Average Balance Sheet

The following table sets forth certain information relating to the company for
the periods indicated. The average yields and costs are derived by dividing
income or expense on an annualized basis by the average balance of assets or
liabilities, respectively, for the periods presented. Average balances are
derived from average daily balances.




Three Months Ended March 31, Three Months Ended March 31,
--------------------------------- --------------------------------
2003 2002
--------------------------------- --------------------------------
Average Average Average Average
Balance Interest Yield/Cost Balance Interest Yield/Cost
-------- -------- ---------- ------- -------- ----------
(In Thousands) (In Thousands)

Interest-earning assets:
Loans receivable (1) $369,759 $ 6,437 6.96% $316,796 $ 5,891 7.44%
Investment securities available
for sale (2) 190,972 2,046 4.29% 175,655 2,275 5.18%
Other interest-earning assets (3) 3,545 10 1.13% 9,868 42 1.72%
Total interest earning assets $564,276 $ 8,493 6.02% $502,319 $ 8,208 6.54%
======== ======= ======== =======

Non-interest earning assets 29,065 28,030
-------- --------
Total assets $593,341 $530,349
======== ========

Interest-bearing liabilities:

Money market accounts 60,474 216 1.43% 57,895 299 2.07%
Certificates of Deposit 224,060 1,893 3.38% 198,258 2,018 4.07%
Other liabilities 174,767 864 1.98% 150,470 890 2.37%
-------- -------- -------- --------

Total interest-bearing liabilities $459,301 $ 2,973 2.59% $406,623 $ 3,207 3.15%
======== ==== ======== ====
Non-interest-bearing liabilities 77,373 73,276
-------- --------
Total liabilities $536,674 $479,899
======== ========
Retained Earnings (4) 56,667 50,450
-------- --------
Total liabilities and
stockholders' equity $593,341 $530,349
======== ========

Net interest income $ 5,520 $ 5,001
======== ========
Interest rate spread (5) 3.43% 3.39%
======= =======
Net yield on interest-earning assets (6) 3.91% 3.98%
======= =======
Ratio of average interest-earning
assets to average interest-bearing
liabilities 122.86% 123.53%
======= =======


(1) Average balances include non-accrual loans, and are net of deferred loan
fees.
(2) Includes interest-bearing deposits in other financial institutions.
(3) Consists of federal funds sold.
(4) Includes capital stock, surplus and accumulated other comprehensive income,
less treasury stock.

7


(5) Interest-rate spread represents the difference between the average yield on
interest-earning assets and the average cost of interest-bearing
liabilities.
(6) Net yield on interest-earning assets represents annualized net interest
income as a percentage of average interest earning assets.

Rate / Volume Analysis

The following table shows the effect of changes in volumes and rates on interest
income and interest expense. The changes in interest income and interest expense
attributable to changes in both volume and rate have been allocated to the
changes due to rate. Tax exempt income was not recalculated on a tax equivalent
basis due to the immateriality of the change to the table resulting from a
recalculation.



Three Month Period ended March 31, 2003
---------------------------------------

2003 vs. 2002
---------------------------------------
Increase (Decrease)
Due to

Volume Rate Net
------ ---- ---
(In Thousands)

Interest income:
Loans receivable 985 (439) 546
Investment securities available for sale 199 (427) (228)
Other interest earning assets (27) (5) (32)
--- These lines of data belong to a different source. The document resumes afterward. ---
-- ==== Sys2Proof/Machine/Ops.lean ====
section
/-! DEFINITION. The shared operations: the gates every meaning passes through, the write of each unit's registers, the join of
the five units' parts of a tick (R24), and the end of a tick. PWCODEC has no trap mechanism (R170), so there is no
exception entry and no return: an error condition is an event output of the operation that detects it. -/

namespace Sys2Proof.Machine

/-- The state an outcome goes on in, if it does. -/
def nextState (o : Result) : Option State :=
  match o with
  | .next t => some t
  | .fault _ => none
  | .refused _ => none

/-- Go on from an outcome: the first stop is the tick's. -/
def andThen (o : Result) (k : State → Result) : Result :=
  match o with
  | .next t => k t
  | .fault r => .fault r
  | .refused r => .refused r

/-- A parameter set that violates R11 has no meaning (R11, I11). -/
def onInstance (s : State) (o : Result) : Result :=
  if s.params.valid then o else .refused .invalidInstance

/-- A register outside its legal range has no successor (R85, R176, R185). -/
def whenLegal (legal : Bool) (o : Result) : Result :=
  if legal then o else .fault .unreachableState

/-- A timestamp register holds values below `2^TS_W`; the spec has no rule beyond (R14, R202, I13). -/
def whenInRange (s : State) (t : Nat) (o : Result) : Result :=
  if t < 2 ^ s.params.tsW then o else .refused .timestampRange

/-- `rx_count` is a legal code (R34, R85). -/
def rxLegal (r : Rx) : Bool := decide (r.count.toNat ≤ 48)

/-- `rx_last_t <= now` (R45, R47 (d)): the pulse duration is a natural (R98). -/
def rxTimeLegal (s : State) : Bool := decide (s.rx.lastT ≤ s.now)

/-- `tx_pos` and `tx_cnt` are legal (R38, R39, R85). -/
def txLegal (p : Params) (t : Tx) : Bool := decide (t.pos.toNat ≤ 48) && decide (t.cnt < slotLength p t.pos.toNat)

/-- `hs_state` is a legal code (R40, R85). -/
def hsLegal (h : Hs) : Bool := decide (h.state ≠ .reserved)

/-- `hs_t_send_done <= now` (R45, R47 (d)): the latency is a natural. -/
def hsTimeLegal (s : State) : Bool := decide (s.hs.tSendDone ≤ s.now)

/-- RX without a change: no register write, no event (R117). -/
def rxHold (s : State) : Result :=
  onInstance s (whenLegal (rxLegal s.rx) (.next (s.withRx s.rx .quiet)))

/-- The bookkeeping of every detected change (R116). -/
def rxBookkeep (s : State) (r : Rx) : Rx := { r with lastT := s.now, lastLevel := s.input.rxIn }

/-- RX on a change: the bookkeeping of R116 added to the operation's own writes, and its events. -/
def rxOnChange (s : State) (r : Rx) (o : RxOut) : Result :=
  onInstance s (whenLegal (rxLegal s.rx && rxTimeLegal s) (.next (s.withRx (rxBookkeep s r) o)))

/-- RX's registers after a frame boundary: started, and the frame and its count cleared (R120, R121). -/
def rxCleared (r : Rx) : Rx := { r with started := true, frame := 0#48, count := 0#6 }

/-- RX's registers after a data pulse: `k` bits of the held level from `rx_count` on (R122, R123). -/
def rxAccumulated (s : State) : Rx :=
  { s.rx with
    frame := frameSetRun s.rx.frame s.rx.count.toNat (acceptedBits s) s.rx.lastLevel
    count := BitVec.ofNat 6 (s.rx.count.toNat + acceptedBits s) }

/-- TX: its registers become `t`, and the line shows the pre-state's level in this tick (R50). -/
def txWrite (s : State) (t : Tx) : Result :=
  onInstance s (whenLegal (txLegal s.params s.tx) (.next (s.withTx t (txLine s.tx))))

/-- HS: its registers become `h`; `timedOut` is its strobe. -/
def hsWrite (s : State) (h : Hs) (timedOut : Bool) : Result :=
  onInstance s (whenLegal (hsLegal s.hs) (.next (s.withHs h timedOut)))

/-- HS in WAIT: as `hsWrite`, for an operation that reads the latency. -/
def hsWaitWrite (s : State) (h : Hs) (timedOut : Bool) : Result :=
  onInstance s (whenLegal (hsLegal s.hs && hsTimeLegal s) (.next (s.withHs h timedOut)))

/-- HS leaving WAIT: SLEEP until `t` (R142, R143). -/
def hsSleepUntil (s : State) (t : Nat) (timedOut : Bool) : Result :=
  onInstance s (whenLegal (hsLegal s.hs && hsTimeLegal s)
    (whenInRange s t (.next (s.withHs { s.hs with state := .sleep, wakeAt := t } timedOut))))

/-- FLAG: `resp_flag` becomes `b`. -/
def flagWrite (s : State) (b : Bool) : Result := onInstance s (.next (s.withFlag b))

/-- TB: `now` becomes `t`. -/
def nowWrite (s : State) (t : Nat) : Result := onInstance s (whenInRange s t (.next (s.withNow t)))

/-- `ResetState`: every register at the reset column of R45 and every output idle (R186). The instance and the
environment are no registers and stay. -/
def resetState (s : State) : State :=
  { params := s.params, now := 0, rx := .initial s.params, tx := .initial, hs := .initial s.params,
    respFlag := false, out := .quiet, env := s.env }

/-- The next state of a tick from the five units' parts of it, each computed from the pre-state `s` (R24, R63). -/
def joinParts (s tb rx tx hs fl : State) : State :=
  { s with
    now := tb.now, rx := rx.rx, tx := tx.tx, hs := hs.hs, respFlag := fl.respFlag
    out := { rx := rx.out.rx, txLine := tx.out.txLine, hsToEvt := hs.out.hsToEvt } }

/-- A tick with `rst = 0`: the five units side by side, all from `s` (R24). -/
def joinTick (s : State) (tb rx tx hs fl : Result) : Result :=
  andThen tb fun a => andThen rx fun b => andThen tx fun c => andThen hs fun d => andThen fl fun e =>
    .next (joinParts s a b c d e)

/-- The end of a tick: the environment moves on to the next tick's inputs (R23, R26). -/
def endTick (s : State) : State :=
  { s with env := { pending := s.env.pending.tail, ticks := s.env.ticks + 1 } }

end Sys2Proof.Machine
end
Total interest-earning assets 1,157 (871) 286
===== ===== =====

Interest expense:
Money market accounts 13 (96) (83)
Certificates of deposit 263 (387) (124)
Other liabilities 144 (170) (26)

Total interest-bearing liabilities 420 (653) (233)
===== ===== =====

Net change in net interest income 737 (218) 519
===== ===== =====




Provision for loan losses. For the three months ended March 31, 2003 the
provision for loan losses was $150,000 compared to $250,000 for the comparable
2002 periods. The addition to the provision for loan losses for the three months
ended March 31, 2003 was to cover net losses of $59,000 in the period and the
$12.6 million increase in the loan portfolio.

The evaluation for determining the provision includes evaluations of
concentrations of credit, past loss experience, current economic conditions,
amount and composition of fair value of

8


underlying collateral, loan commitments outstanding, delinquencies, and other
information available at such time. The Company continues to monitor its
allowance for loan losses as economic conditions dictate. Management continues
to offer a wider variety of loan products coupled with the continued success of
changing the mix of the products offered in the loan portfolio from lower
yielding loans (i.e., one-to-four family loans) to higher yielding loans (i.e.,
equity loans, multi-family (five or more units) buildings, and commercial
(nonresidential mortgages).

Management periodically estimates the likely level of losses on loans to
determine whether the allowance for loan losses is adequate to absorb losses in
the existing portfolio for unidentified loans as well as classified loans. Based
on these estimates, a provision for loan losses is charged to operations in
order to adjust the allowance to a level determined to be adequate to absorb
anticipated future losses. The allowance is based on management's evaluation of
the collectibility of the loan portfolio, including the nature of the portfolio,
credit concentrations, trends in historical loss experience, specific impaired
loans, and economic conditions. Large groups of smaller balance homogenous loans
are valued collectively for impairment. The amount of loss reserve is calculated
using historical loss rates, net of recoveries, adjusted for environmental, and
other qualitative factors such as industry, geographical, economic and political
factors that can affect loss rates or loss measurements. Allowances for losses
on specifically identified loans that are determined to be impaired are
calculated based upon collateral value, market value, if determinable, or the
present value of estimated future cash flows. The allowance is increased by a
charge to operations, and reduced by charge-offs, net of recoveries.

The allowance for loan losses is maintained at a level that represents
management's best estimate of losses in the portfolio at the balance sheet date.
However, there can be no assurance that the allowance for loan losses will be
adequate to cover losses, which may be realized in the future, and that
additional provisions for losses on loans will not be required.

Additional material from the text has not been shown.